A local LLM-powered agentic coding assistant with smart 3-model routing (27B + 14B + 1.5B). Replaces cloud-dependent AI assistants with a fully self-hosted solution running on CPU — no GPU required.
Most AI coding assistants (OpenCode, Cursor, etc.) waste 14,000+ tokens on system prompts before you even type a word. CodeAgent uses a smart router that injects only relevant tools per request, keeping system prompts under 1,000 tokens — making it practical to run on local quantized models.
- Smart 3-Model Router: 1.5B classifies → routes to 27B Opus (coding/EBS), 14B (system), or 1.5B (greetings)

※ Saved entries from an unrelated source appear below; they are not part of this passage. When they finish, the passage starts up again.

-- ==== Sys2Proof/Machine/Phase.lean ====
section
/-! DEFINITION. The phase step, the placing of its events, and the fold of a line (07 R174, R181, R182; 08 R189, R197, R201, R205,
R432). -/

namespace Sys2Proof.Machine

/-- A cell access of a phase step, made for logical core `lc` (R432), under the party number of its slot 0 (DESIGN CHOICE, log 84). -/
def phaseWho (ctx lc : Nat) : Who := { ctx := ctx, lc := lc, party := 16 * lc, shadows := false, engine := true }

/-- A read, or a write of `bs`, by hardware that needs R and W: dropped where it is refused; an absent page stops the step (R432,
R433, R375). -/
def State.engRW (s : State) (w : Who) (va n : Nat) (bs : Option (List Byte)) : Acc (State × Option (List Byte)) :=
  match (do
    let (s1, gs) ← s.enter w .rw (if bs.isNone then .read else .write) (pagePieces va n)
    match bs with
    | none => .ok ((s1.readSegs gs).1, some (s1.segBytes gs))
    | some b => ((s1.putPlain w.party gs b).afterStore w gs).map (fun s2 => (s2, some b)) : Acc (State × Option (List Byte))) with
  | .ok r => .ok r
  | .error (.refuse k a) => if k = .pageAbsent then .error (.refuse k a) else .ok ((s.poisonFull w.ctx k a).engNote w.ctx w.lc k a, none)
  | .error h => .error h

/-- Inserts a contribution after those of lower or equal logical core. -/
def Contrib.insert (p : Contrib) : List Contrib → List Contrib
  | [] => [p]
  | q :: r => if q.lc ≤ p.lc then q :: Contrib.insert p r else p :: q :: r
/-- Ascending logical core, then perform order (R205). -/
def contribOrder (ps : List Contrib) : List Contrib := ps.foldl (fun l p => p.insert l) []

/-- Inserts an event by its ticket. -/
def Deferred.insert (d : Deferred) : List Deferred → List Deferred
  | [] => [d]
  | e :: r => if e.ticket ≤ d.ticket then e :: Deferred.insert d r else d :: e :: r

/-- The COUNT messages of one prefix cell (R205). -/
def prefixMsgs (cell base total : Word) (run : Word) : List Contrib → List Deferred
  | [] => []
  | p :: r =>
    { dst := p.lc, ticket := p.ticket, msg := { src := p.lc, kind := .count, nan := p.nan, words := [cell, base + run, total, base + total] } } ::
      prefixMsgs cell base total (run + p.val) r

/-- Completes the contributions to one prefix cell (R205, R432). -/
def State.prefixCell (s : State) (ctx : Nat) (cell : Word) : Acc (State × List Deferred) := do
  let ps := contribOrder ((s.ctxOf ctx).prefixes.filter (fun p => decide (p.cell = cell)))
  let w := phaseWho ctx ((ps.head?.map (·.lc)).getD 0)
  let (s1, r) ← s.engRW w cell.toNat 8 none
  let base := BitVec.ofNat 64 ((r.map leNat).getD 0)
  let total := ps.foldl (fun a p => a + p.val) 0
  let (s2, _) ← s1.engRW w cell.toNat 8 (some (leBytes 8 (base + total).toNat))
  .ok (s2, prefixMsgs cell base total 0 ps)

/-- Places an event in its channel, or keeps it until a place frees; it goes behind an earlier one of its channel (R189, R191). -/
def State.placeEvent (s : State) (ctx : Nat) (d : Deferred) : State :=
  let c := s.ctxOf ctx
  let keep (s : State) : State := s.modCtx ctx (fun c => { c with deferred := c.deferred ++ [d] })
  if c.deferred.any (fun e => decide (e.dst = d.dst) && decide (e.msg.kind = d.msg.kind) && decide (e.msg.src = d.msg.src)) ||
      (decide (d.msg.kind = .count) && c.countEarlier d.dst d.ticket) then keep s
  else
    match s.event ctx d.dst d.msg with
    | some s' => s'
    | none => (keep s).pendingWait ctx d.dst d.msg.channel

/-- The phase after one step (R181). -/
def nextPhase (p : Nat) : Nat := (p + 1) % 2 ^ 16

/-- The tables of a context after a phase step: the declarations take effect or end, and at a multiple of 32768 every stale shadow is
reset (R182, R201). -/
def Ctx.advance (c : Ctx) : Ctx :=
  let p := nextPhase c.phase
  { c with
    phase := p, guards := c.guardsNext, guardsNext := [], prefixes := []
    shadows := if p % 32768 = 0 then c.shadows.filter (fun e => decide (e.2.phase = p)) else c.shadows }

/-- The capability entries that the phase has ended become free (R253), and at a multiple of 32768 a writer noted in an earlier phase is
forgotten, as a sector's is (R182, R254). -/
def State.endCaps (s : State) (ctx : Nat) : State :=
  let p := (s.ctxOf ctx).phase
  ((s.cores.filter (fun e => decide (e.1 / 1024 = ctx) && !(e.2.caps.isEmpty && e.2.accWriter.isEmpty))).map (·.1)).foldl (fun s k => s.modCore ctx (k % 1024) (fun c =>
    { c with
      caps := c.caps.filter (fun e => e.2.live p)
      accWriter := if p % 32768 = 0 then c.accWriter.filter (fun e => decide (e.2 / 1024 = p)) else c.accWriter })) s

/-- Steps 1 and 2 of R197, the advance of `sys.phase`, and the COUNT messages in the order of their requests. -/
def State.phaseAdvance (s : State) (ctx : Nat) : Acc State := do
  let c := s.ctxOf ctx
  let s1 ← c.guardsNext.foldlM (fun s g => s.engWrite (phaseWho ctx g.lc) g.cell.toNat (leBytes 8 (g.target * 2 ^ 32))) s
  let (s2, ds) ← ((c.prefixes.map (·.cell)).eraseDups).foldlM (fun (r : State × List Deferred) cell =>
    (r.1.prefixCell ctx cell).map (fun q => (q.1, r.2 ++ q.2))) (s1, [])
  .ok (((ds.foldl (fun l d => d.insert l) []).foldl (fun s d => s.placeEvent ctx d) (s2.modCtx ctx Ctx.advance)).endCaps ctx)

/-- The BARRIER message of a member, whose oldest arrival is taken (R197, R187, R430). -/
def State.barrierMsg (s : State) (ctx lc : Nat) : State :=
  let c := s.core ctx lc
  (s.setCore ctx lc { c with arrivals := c.arrivals.tail }).placeEvent ctx
    { dst := lc, msg := { src := lc, kind := .bar, nan := c.arrivals.headD false, words := [BitVec.ofNat 64 (s.ctxOf ctx).phase] } }

/-- The logical core whose cell access a phase step makes at an address (R432). -/
def Ctx.cellCore (c : Ctx) (a : Word) : Nat :=
  match c.guardsNext.find? (fun g => decide (g.cell = a)) with
  | some g => g.lc
  | none => ((contribOrder (c.prefixes.filter (fun p => decide (p.cell = a)))).head?.map (·.lc)).getD 0

/-- PHASE_STEP: when every member of the barrier group has arrived (R181, R197). A cell on an absent page holds it (R432). -/
def execPhaseStep (ctx : Nat) (s : State) : Result :=
  let c := s.ctxOf ctx
  let ms := s.members ctx
  .next (if ms.isEmpty || ms.any (fun l => (s.core ctx l).arrivals.isEmpty) || c.waitLists.any (fun e => e.2.contains .phase) then s
    else
      match s.phaseAdvance ctx with
      | .ok s1 => ms.foldl (fun s l => s.barrierMsg ctx l) s1
      | .error (.refuse _ a) => s.waitOn ctx (c.cellCore a) (pageOf a) .phase
      | .error _ => s)

/-- The first waiting event of logical core `lc` whose turn has come. -/
def Ctx.readyEvent (c : Ctx) (lc : Nat) : List Deferred → List Deferred → Option Deferred
  | _, [] => none
  | before, d :: r =>
    if decide (d.dst = lc) && !before.any (fun e => decide (e.dst = lc) && decide (e.msg.kind = d.msg.kind) && decide (e.msg.src = d.msg.src)) &&
        !(decide (d.msg.kind = .count) && c.countEarlier lc d.ticket) then some d
    else Ctx.readyEvent c lc (before ++ [d]) r

/-- The first request of logical core `lc` that has found its cell reached and whose answer no earlier one holds back (R191, R200). -/
def Ctx.dueAnswer (c : Ctx) (lc : Nat) : Option CWatch :=
  c.cwatches.find? (fun q => q.hit && decide (q.lc = lc) && !c.countEarlier lc q.ticket)

/-- A TRAPNOTE of cause 10 follows the repair of its unit: the move of a core's logical cores, the remap of a lane, the promotion of the
standby (R426, R428). -/
def State.noteHeld (s : State) (ctx : Nat) (m : Msg) : Bool :=
  let w := (m.words.getD 1 0).toNat
  let number := field w 32 32
  decide (m.words.head? = some 10) && match field w 0 8 with
    | 1 => (s.ctxOf ctx).fled.contains number
    | 3 => s.lanePend.any (fun e => decide (e.1 = number))
    | 7 => decide (number = 0) && !s.standby && !Tab.get false s.retired (7 * 2 ^ 16 + 1)
    | _ => false

/-- The first TRAPNOTE that can be sent: one of cause 6 not before one of cause 10 that is held back (R428). -/
def State.dueNote (s : State) (ctx : Nat) (back : Bool) : List Msg → Option Msg
  | [] => none
  | m :: r =>
    if s.noteHeld ctx m then State.dueNote s ctx true r
    else if back && decide (m.words.head? = some 6) then State.dueNote s ctx back r
    else some m

/-- EVENT_DEFERRED_PLACE: an event of `lc` that waits for a step of its own is placed: the answer of a request whose cell has been found
reached (R200), an event that had to wait for a place or for its turn (R189, R191), or a TRAPNOTE of the machine, which follows a repair in
progress (R172, R190, R428). -/
def execEventDeferredPlace (ctx lc : Nat) (s : State) : Result :=
  let c := s.ctxOf ctx
  .next (match (if lc = c.cr.supcore then s.dueNote ctx false c.notes else none) with
    | some m => (s.setCtx ctx { c with notes := c.notes.erase m }).sendNote ctx m
    | none =>
      match c.dueAnswer lc with
      | some q => s.answerCwatch ctx q
      | none =>
        match c.readyEvent lc [] c.deferred with
        | none => s
        | some d =>
          match s.event ctx lc d.msg with
          | some s2 => s2.modCtx ctx (fun c => { c with deferred := c.deferred.erase d })
          | none => s.pendingWait ctx lc d.msg.channel)

/-- LINE_FOLD: the machine may fold a line whose partial slots hold entries (R174); `line` is the key of its first byte. -/
def execLineFold (ctx line : Nat) (s : State) : Result :=
  .next (match s.foldStep ctx line with
    | .ok s' => s'
    | .error (.full dst ch) => s.fullWait ctx dst ch
    | .error _ => s)

end Sys2Proof.Machine
end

- Agentic Tool Loop: LLM calls tools, gets results, reasons, calls more tools — like a real agent
- 13 Built-in Tools: bash, file read/write/edit, glob search, git, Oracle DB, EBS module guide
- Parallel Multi-Worker Terminals: Up to 5 concurrent bash workers with tabbed UI, each with its own persistent shell session — like tmux split panes in a browser
- Tool Approval System: Every tool call requires user approval before execution (Allow/Deny)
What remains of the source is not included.